Friday, February 15, 2008

Training Budgets and Technology Companies


As per the Bersin & Associates' just-published 2008 Corporate Learning Facebook- Training directed towards top-level employees is a high priority. 21% of training budget - the maximum chunk - is spent on Management/Supervisory and Leadership Development training. (Some thoughts on leadership http://tarunagoel.blogspot.com/).

Also, specific industries invest more in specific employee audiences.

  • Telecommunications >> 23% of training budget is spent on customer service training
  • Technology Companies >> 29% of training budget is spent on sales training
  • Pharmaceuticals >> 25% of training budget is spent on compliance/mandatory training

Interesting bit for our studios at ELS. Calls for strategizing both at the presales stage and when defining the overall instructional approach and design.

For Technology companies, I can relate to this figure based on my experience working in the Tech studio at ELS. While the training is product/service-centered and involves complex technologies, the audience comprises of sales and support staff specifically Sales Engineers and Sales Technicians.

In Technology companies that are innovating fast and releasing new products into the market, it becomes critical to sell the product/service by explaining what it can do/do better for the end user. And technical sales is an important aspect of making or breaking the product. Some characteristics:

  • They way I look at it, the sales process here is quite complex and competitive. Because technology is integrated well into the business, the decisions are made by senior management that is struggling with information overload.
  • While the sales staff needs to be aware of the strengths and limitations of their own product/service; they may also be trying to sell against an established competitor and therefore need to understand the technical aspects of competing products. They are expected to respond to technical queries around product/service benefits.
  • There may also be situations where there are no direct competitors and the sales staff needs to create the 'need' for the product/service in the customer's current business.
  • Unlike the typical feature/benefit focus of sales, these folks typically maintain a 'consulting' focus - trying to understand the customer's problem.
  • Besides, technical sales team members are required to liaison across the customer organization with members of various departments. This requires an ability to understand the need for the product/service from various perspectives and a combination of many other skills.
  • The job is to solve the customer's problem and that may not be possible by plug-and-play. At times, there may be complex tweaking required in the product/service before it is accepted and effective. All these tasks are led and supported by technical sales team.
  • Finally, the sales process is not closed after selling the product. Infact, continuous education and support are important aspects of the post sales service expected by technology customers. Customer loyalty towards a technology is critical to build long-term relationships.

Therefore, to train a team to sell, engage with, and be responsive to customer needs becomes a critical aspect of sales training in technology companies. Any dollar spent here is dollar earned in the long-term!

-Taruna Goel

3 comments:

Sandipan on February 18, 2008 at 12:58 PM said...

Thanks for the timely and informative article, TG! However, this brings another question to my mind.
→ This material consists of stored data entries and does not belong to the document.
-- ==== Sys2Proof/WellFormed.lean ====
section
/-! DEFINITION.
Well-formed commands: every operand lies in the range that the spec gives it. -/
namespace Sys2Proof

/-- A writer that exists: a VF is 1 to 16, an engine 0 to 31 or the warden's 32. -/
def Who.wf (w : Who) : Bool :=
  match w with
  | .vf k => 1 ≤ k && k ≤ 16
  | .engine n _ => n < 33
  | .cue c r _ => c < 4 && r < 16384
  | _ => true

/-- A requester and its direction that exist (R287): prefetches, window reads and scrub reads read, write-backs write. -/
def HbmBy.wf (x : HbmBy) (wr : Bool) : Bool :=
  match x with
  | .model | .scrub => !wr
  | .window who => who.wf && !wr
  | .writeBack => wr
  | _ => true

/-- A PTP header whose domain and port identity fit. -/
def PtpHead.wf (x : PtpHead) : Bool := x.dom < 256 && decide (x.src < 2 ^ 80)

/-- An Announce whose fields fit. -/
def PtpAnnounce.wf (x : PtpAnnounce) : Bool :=
  x.cls < 256 && x.acc < 256 && x.var < 65536 && x.prio2 < 256 && decide (x.gm < 2 ^ 64) && x.steps < 65536

/-- A 16-bit UID. -/
def uidWf (u : Nat) : Bool := u < 65536
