theorem test_ill_formed_refused_6 : ([.add 0 0 32 0 0, .add 0 0 0 32 0, .add 0 0 0 0 32, .mfs 33 0 0 0 0 0,
    .mfs 0 8 0 0 0 0, .mfs 0 0 32 0 0 0, .mfs 0 0 0 32 0 0, .mfs 0 0 0 0 32 0,
    .mfs 0 0 0 0 0 32, .addi 33 0 0 0 0, .addi 0 8 0 0 0, .addi 0 0 32 0 0,
    .addi 0 0 0 32 0, .addi 0 0 0 0 8192, .ladd 33 0 0 0 0 0, .ladd 0 8 0 0 0 0,
    .ladd 0 0 32 0 0 0, .ladd 0 0 0 32 0 0, .ladd 0 0 0 0 32 0, .ladd 0 0 0 0 0 4,
    .dmagoWake 33, .dmaDone 33 0 0 false, .dmaDone 0 16 0 false, .dmawaitWake 33,
    .ugetDone 33, .uputWake 33, .uputArrive 33, .rpopB 33 0 0 0 0 0,
    .rpopB 0 8 0 0 0 0, .rpopB 0 0 32 0 0 0, .rpopB 0 0 0 32 0 0, .rpopB 0 0 0 0 32 0,
    .rpopB 0 0 0 0 0 8, .rpopWake 33 0 false, .rpushWake 33, .br 33 0 0,
    .br 0 8 0, .br 0 0 8388608, .fenceWake 33, .waitatWake 33] : List Instr).all (fun i => !i.wf) = true := by
  decide +kernel

theorem test_ill_formed_refused_7 : ([.armWake 33, .watchdogExpiry 33, .hostReqTake 33, .userStart (.vf 17) 0,
    .userStart .pf 32, .userStop (.vf 17) 0, .userStop .pf 32, .imemWrite (.vf 17) 0 .both 0,
    .imemWrite .pf 32 .both 0, .imemRead (.vf 17) 0, .imemRead .pf 32, .dmemWrite (.vf 17) 0 .both 0,
    .dmemWrite .pf 32 .both 0, .dmemRead (.vf 17) 0 .both, .dmemRead .pf 32 .both, .cueShadowAck 262144,
    .cueWait 262144, .cueEffect 262144, .cueRetire 262144, .cueMark 262144,
    .cueWrite 262144, .cueEnable 262144, .cuePower 262144, .cueFence 262144,
    .cueDirection 262144, .cueBeam 262144, .cueFbank 262144, .cueRetune 262144,
    .cueCap 262144, .cueLull 262144, .cueSquall 262144, .cueUnsquall 262144,
    .cueRestart 262144, .cueSwapmodel 262144, .cueMsync 262144, .cueHop 262144,
    .cueStrobe 262144, .cueRffe 262144, .cueModsquall 262144, .dspCancel (.vf 17) 0] : List Instr).all (fun i => !i.wf) = true := by
  decide +kernel

theorem test_ill_formed_refused_8 : ([.dspCancel .pf 262144, .dspPeakClr (.vf 17), .doorbell (.vf 17) 0 0, .doorbell .pf 16384 0,
    .doorbell .pf 0 4294967296, .ringDescriptorWrite (.vf 17) 0x098 .both 0, .ringDescriptorWrite .pf 0x0A8 .both 0, .fhTrainingDone 8,
    .fhTrainTimeout 8, .fhFecLoss 8, .fhLaneFail 2 0, .fhLaneFail 0 9,
    .fhIqFrameRx 8 0 0 false 0 false 0 0, .fhIqFrameRx 0 512 0 false 0 false 0 0, .fhUlSampleMissing 512 0, .fhUlSampleMissing 0 32,
    .fhOtherFrameRx 8 false 0 0, .helloRx 8 0 0 0 0 0 0 0 0, .helloRx 0 0 0 8 0 0 0 0 0, .helloRx 0 0 0 0 4 0 0 0 0,
    .helloRx 0 0 0 0 0 32 0 0 0, .helloRx 0 0 0 0 0 0 16777216 0 0, .helloRx 0 0 0 0 0 0 0 16777216 0, .helloRx 0 0 0 0 0 0 0 0 2097152,
    .statusRx 512 0 0 0 false, .hdLossTimeout 512, .hdAdmitTimeout 512, .hdRealignReq (.vf 17) 0,
    .hdRealignReq .pf 512, .hdGpioWrite (.vf 17) 0 .both 0, .hdGpioWrite .pf 512 .both 0, .hbmRequest .model 0 true,
    .hbmRequest (.window (.vf 17)) 0 false, .hbmRequest .delay 137438953472 false, .hbmComplete .writeBack 0 false ⟨0, 0⟩,
    .hbmComplete .delay 137438953472 false ⟨0, 0⟩, .hbmComplete .delay 0 false ⟨3, 0⟩, .hbmComplete .delay 0 false ⟨0, 137438953472⟩, .softRepairDone 64, .patrolScrub 64 0 0, .patrolScrub 0 3 0] : List Instr).all (fun i => !i.wf) = true := by
  decide +kernel

theorem test_ill_formed_refused_9 : ([.patrolScrub 0 0 137438953472, .pcPeakClr (.vf 17) 0, .pcPeakClr .pf 64, .cellarRun (.vf 17) false,
    .celFreeze (.vf 17), .celRearm (.vf 17), .rplStart (.vf 17), .rplStop (.vf 17),
    .celSdataWrite (.vf 17) .both 0, .monGo (.vf 17), .monBurst (.vf 17), .monTrigSeq (.vf 17),
    .monTrigInj (.vf 17), .monSupvRequest 128, .monConversionDone 4096 false false, .monRefEnWrite (.vf 17) false,
    .monDataRead (.vf 17) .both, .monBufRead (.vf 17) .both, .monSliceRotate 4, .monDropClr (.vf 17),
    .tsSample [], .kilnResume (.vf 17), .domainTransitionDone 80, .domainTimeout 80,
    .switchedRailFail 3, .faultRaise 65536 0 0, .faultRaise 0 256 0, .faultRaise 0 0 64,
    .safeClr (.vf 17), .firstClr (.vf 17), .bistRun (.vf 17), .faultPinDriveWrite (.vf 17) false,
    .fltInjGo (.vf 17), .recClear (.vf 17), .tallySweep (.vf 17), .tallyClr (.vf 17),
    .tallyCcfgWrite (.vf 17) .both 0, .tallyBufRead (.vf 17) .both, .tracerClr (.vf 17) 0, .tracerClr .pf 4] : List Instr).all (fun i => !i.wf) = true := by
  decide +kernel

theorem test_ill_formed_refused_10 : ([.nonceReq (.vf 17), .tokenWrite (.vf 17) .both 0, .debugUnlock (.vf 17), .keyVendor (.vf 17),
    .keyOwner (.vf 17), .keySite (.vf 17), .lifecycle 4, .legacyBit (.vf 17),
    .hardRepair (.vf 17), .stgOpen (.vf 17), .stgDataWrite (.vf 17) .both 0, .stgClose (.vf 17),
    .stgAbort (.vf 17), .stgActivate (.vf 17), .stgCommit (.vf 17), .stgRevert (.vf 17),
    .saveSet (.vf 17), .saveCal (.vf 17), .perstNRelease 6 1, .perstNRelease 1 3,
    .flrVf 17, .hostVecWrite (.vf 17) .both 0, .hostRouteWrite (.vf 17) .both 0, .msixTableWrite 17 0 0 0,
    .msixTableWrite 0 2048 0 0, .msixTableWrite 0 0 4 0, .hostUrst (.vf 17) 0, .hostUrst .pf 65536,
    .hostReadTimeout 34 0 0, .hostReadTimeout 0 17 0, .mspiRead 65536 0 0, .mspiRead 0 65536 0,
    .mspiRead 0 0 256, .mspiWrite 65536 0 0 0, .mspiWrite 0 65536 0 0, .mspiWrite 0 0 0 256,
    .mspiReadWin 65536 0 0, .mspiReadWin 0 65536 0, .mspiReadWin 0 0 256, .mspiId 65536 0 0] : List Instr).all (fun i => !i.wf) = true := by
  decide +kernel

theorem test_ill_formed_refused_11 : ([.mspiId 0 65536 0, .mspiId 0 0 256, .porNRelease 4, .rstNRelease 4,
    .startupPhaseDone [] 3 0, .startupPhaseDone [] 0 3, .aoRailReturn 4, .hdStatusStale 512,
    .hdLatencyMeasured 512 0, .hdLatencyMeasured 0 16777216, .secApply (.vf 17), .startupPhaseDone [(65536, 0, 0)] 0 0,
    .startupPhaseDone [(0, 256, 0)] 0 0, .startupPhaseDone [(0, 0, 64)] 0 0, .mspiBadCmd 256, .mspiBadCmd 4,
    .nonceReq (.vf 0), .nonceReq (.engine 33 false), .nonceReq (.cue 4 0 false), .nonceReq (.cue 0 16384 false)] : List Instr).all (fun i => !i.wf) = true := by
  decide +kernel

/-! ## Witnesses -/

/-- The states and operands of the general statements: a queue with a command in front, an empty queue before and at the last Tc before a boundary, canonical memory. -/
theorem meets_stepRunsTheCommandInFront : ({ State.reset with pending := [.resync .pf] } : State).pending = .resync .pf :: [] := rfl

theorem meets_emptyQueueLetsOneTcPass : State.reset.pending = [] ∧ State.reset.blk.time.running = false ∧ (mk run).pending = [] ∧ (mk run).blk.t + 1 < (mk run).blk.time.tickEnd ∧
    (endAt 1001 (mk run)).blk.time.running = true ∧ ¬ (endAt 1001 (mk run)).blk.t + 1 < (endAt 1001 (mk run)).blk.time.tickEnd := by decide +kernel

theorem meets_stepKeepsMemoryCanonical : (mk run).mem.wf = true ∧ ∃ t, step (mk run) = .next t := ⟨by decide +kernel, _, rfl⟩

/-- R224: 1 shifted right by 1 lies midway, and 0 is the even neighbour. -/
theorem meets_roundingIsNearestTiesToEven : (2 * ((1 : Int) - rneShift 1 1 * 2 ^ 1).natAbs = 2 ^ 1) ∧ (2 * ((1 : Int) - 0 * 2 ^ 1).natAbs = 2 ^ 1 ∧ (0 : Int) % 2 = 0) ∧
    (2 * ((5 : Int) - 1 * 2 ^ 2).natAbs < 2 ^ 2) := by decide

theorem meets_blockFloatCrc : ∀ y ∈ [0, 255] ++ [128], y < 256 := by decide

/-- R220: an illegal field of each privilege, and a fault of each cause. -/
theorem meets_faulting : Faulting W37.s1_0 3 1 (.clz 3 1 0 0 1) 1 2 (BitVec.ofNat 64 (insnA 0x00 0 0 1 1 0x0F)) ∧
    Faulting W37.s1_0 3 1 (.halt 3 1 0 0 0) 1 3 (BitVec.ofNat 64 (insnA 0x30 0 0 0 1 5)) ∧
    Faulting W37.s4_0 3 1 (.st 3 1 0 2 0) 3 1 (BitVec.ofNat 64 0x110004) ∧
    Faulting W37.s1_4 3 1 (.rpushN 3 1 4 0 0 5) 4 1 0 :=
  ⟨.unusedClz 0 0 1 (by decide), .privileged (by decide +kernel), .misaligned 0 2 0 0x110004 0x10004 (by decide +kernel) (by decide +kernel) (by decide +kernel) (by decide),
    .cursor 4 5 (by decide +kernel) (by decide) (by decide) (by decide) (by decide +kernel)⟩

/-- R37: a restore and a calibration at RXC 5 are due. -/
def calRun (f : RxcH → RxcH) (off : Nat) : State := mk fun b => let b := run b
  ((b.setRxcH 5 (f (b.rxcH 5))).setPwr (U.rxc 5) 2).setState (U.rxc 5) off

theorem meets_channelCalibration : let s := calRun (fun h => { h with restoreDue := some 1000 }) 0;
    Settled s ∧ Single s (U.rxc 5) ∧ NoGroups s ∧ s.blk.ownState (U.rxc 5) = 0 ∧ s.blk.flag (U.rxc 5) F.UNIT_CTRL_ENABLE = false ∧
      s.blk.restoreDue (U.rxc 5) = some 1000 ∧ DueNow s 1000 ∧ s.mem.rd .calStore (calEntry (U.rxc 5) 63) = 0 := by decide +kernel

theorem meets_channelCalibration_restored : let s := { calRun (fun h => { h with restoreDue := some 1000 }) 0 with mem := ({} : Mem).wr .calStore (calEntry (U.rxc 5) 63) 1 };
    s.blk.restoreDue (U.rxc 5) = some 1000 ∧ DueNow s 1000 ∧ s.mem.rd .calStore (calEntry (U.rxc 5) 63) ≠ 0 ∧
      ∀ j, j < 17 → withinLimits (s.mem.rd64 .calStore (calEntry (U.rxc 5) j)) := by decide +kernel

theorem meets_channelCalibration_foreground : let s := calRun (fun h => { h with calDue := some 1000 }) 0;
    Settled s ∧ Single s (U.rxc 5) ∧ NoGroups s ∧ s.blk.ownState (U.rxc 5) = 0 ∧ s.blk.calDue (U.rxc 5) = some 1000 ∧ DueNow s 1000 := by decide +kernel

/-! ### The warden's tokens and images -/

/-- `n` bytes of a number, the least significant first. -/
def leBytes (n v : Nat) : List Nat := (List.range n).map fun i => v / 256 ^ i % 256

/-- A public key for role `r`. -/
def pubOf (r : Nat) : List Nat := (r + 10) :: List.replicate 96 r

/-- A token of R395: role, change, serial number, nonce, argument, key and signature. -/
def token (fmt role change ser non arg : Nat) : List Nat :=
  leBytes 2 fmt ++ [role, change] ++ leBytes 4 296 ++ leBytes 8 ser ++ leBytes 32 non ++ leBytes 48 arg ++ pubOf role ++ List.replicate 7 0 ++ List.replicate 96 1

/-- The token buffer `buf` holding `l`. -/
def putTok (μ : Mem) (buf : Nat) (l : List Nat) : Mem :=
  { μ with words := μ.words ++ ((List.range 37).map fun i => (ramBase .token + buf * 1024 + i, (BitVec.ofNat 128 (((l.drop (8 * i)).take 8).foldr (fun x a => a * 256 + x) 0) : Quad))).filter fun x => x.2 != 0 }

/-- The OTP of a module in FIELD with one key of each role. -/
def otp0 : OtpH := { State.reset.blk.otp with lc := 2, vendor := [1, Config.sha384 (pubOf 1)], owner := [Config.sha384 (pubOf 2)], site := [Config.sha384 (pubOf 3)] }

/-- A module with OTP `o`, a nonce of 500 and serial number 77, and two tokens. -/
def tokState (o : OtpH) (a b : List Nat) (f : Block → Block) : State :=
  { mk (fun b => (f (((run b).setReg 0 R.ROOT_SERIAL 77).setWdn fun w => { w with nonce := some 500, nonceAt := 500 })).setOtp fun _ => o) with
    mem := putTok (putTok {} 0 a) 1 b }

theorem tokState_otp (o : OtpH) (a b : List Nat) (f : Block → Block) : (tokState o a b f).blk.otp = o := rfl

/-- The same change from two roles. -/
def pair (o : OtpH) (r q c a : Nat) : State := tokState o (token 1 r c 77 500 a) (token 1 q c 77 500 a) id

abbrev unbusy (s : State) : Prop := s.blk.wdn.coast = none ∧ s.blk.wdn.lcDue = none
abbrev formatOk (s : State) : Prop := ∀ k, k < 2 → tok s k 0 2 = 1 ∧ tok s k 4 4 = 296
abbrev serialOk (s : State) : Prop := ∀ k, k < 2 → tok s k 8 8 = (s.blk.reg 0 R.ROOT_SERIAL).toNat
abbrev nonceOk (s : State) : Prop := ∀ k, k < 2 → s.blk.wdn.nonce = some (tok s k 16 32)

/-- A token of role `r` whose key is that role's, with every signature accepted, passes the key and signature checks. -/
theorem keyed {s : State} {k r : Nat} {l : List Nat} (h : ∀ p d g, Config.ecdsaOk p d g = true) (hy : s.blk.otp.hybrid = false) (hr : tok s k 2 1 = r) (h4 : r ≠ 4)
    (hl : (if r = 1 then s.blk.otp.vendor else if r = 2 then s.blk.otp.owner else if r = 3 then s.blk.otp.site else []).getLast? = some (Config.sha384 l))
    (hp : tokBytes s.mem k 96 97 = l) : keyMatches s k = true ∧ signed s k = true := by
  simp [keyMatches, signed, h, hy, hr, h4, hl, hp]

/-- The checks before the keys, of one state and who commands. -/
theorem meets_tokenChecks : 
    (let s := tokState otp0 (token 1 1 2 77 500 5) (token 1 2 2 77 500 5) fun b => b.setWdn fun w => { w with lcDue := some (3, false) };
      Commands s .pf ∧ ¬ unbusy s) ∧
    (let s := tokState otp0 (token 2 1 2 77 500 5) (token 1 2 2 77 500 5) id;
      Commands s .pf ∧ unbusy s ∧ ¬ formatOk s) ∧
    (let s := tokState otp0 (token 1 1 2 77 500 5) (token 1 2 2 78 500 5) id;
      Commands s .mspi ∧ unbusy s ∧ formatOk s ∧ ¬ serialOk s) ∧
    (let s := tokState otp0 (token 1 1 2 77 500 5) (token 1 2 2 77 501 5) id;
      Commands s .pf ∧ unbusy s ∧ formatOk s ∧ serialOk s ∧ ¬ nonceOk s) ∧
    (let s := endAt (10 ^ 15) (tokState otp0 (token 1 1 2 77 500 5) (token 1 2 2 77 500 5) (at_ (600 * 1966080000 + 501)));
      Commands s .pf ∧ unbusy s ∧ formatOk s ∧ serialOk s ∧ nonceOk s ∧ ¬ s.blk.t ≤ s.blk.wdn.nonceAt + 600 * 1966080000) ∧
    (let s := pair otp0 1 2 2 5;
      Commands s .pf ∧ unbusy s ∧ formatOk s ∧ serialOk s ∧ nonceOk s ∧ s.blk.t ≤ s.blk.wdn.nonceAt + 600 * 1966080000 ∧ Takes s .runtime U.warden) :=
  by refine ⟨?_, ?_, ?_, ?_, ?_, ?_⟩ <;> decide +kernel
Typically, while creating courses, we start thinking as the conventional instructor, and try to create a full-fledged training module, that would educate the learner fully about the specific product or service. But, in the process, the training piece becomes volunnous.

However, the "sales team" is seldom time-starved, and many a times, may want just-in-time information, rather than a full-fledged course. They are most likely to be interested in learning ONLY about information that would help them sell their products/services better than their competitors.
Does this call for a little redefining of our conventional ID strategies and standards?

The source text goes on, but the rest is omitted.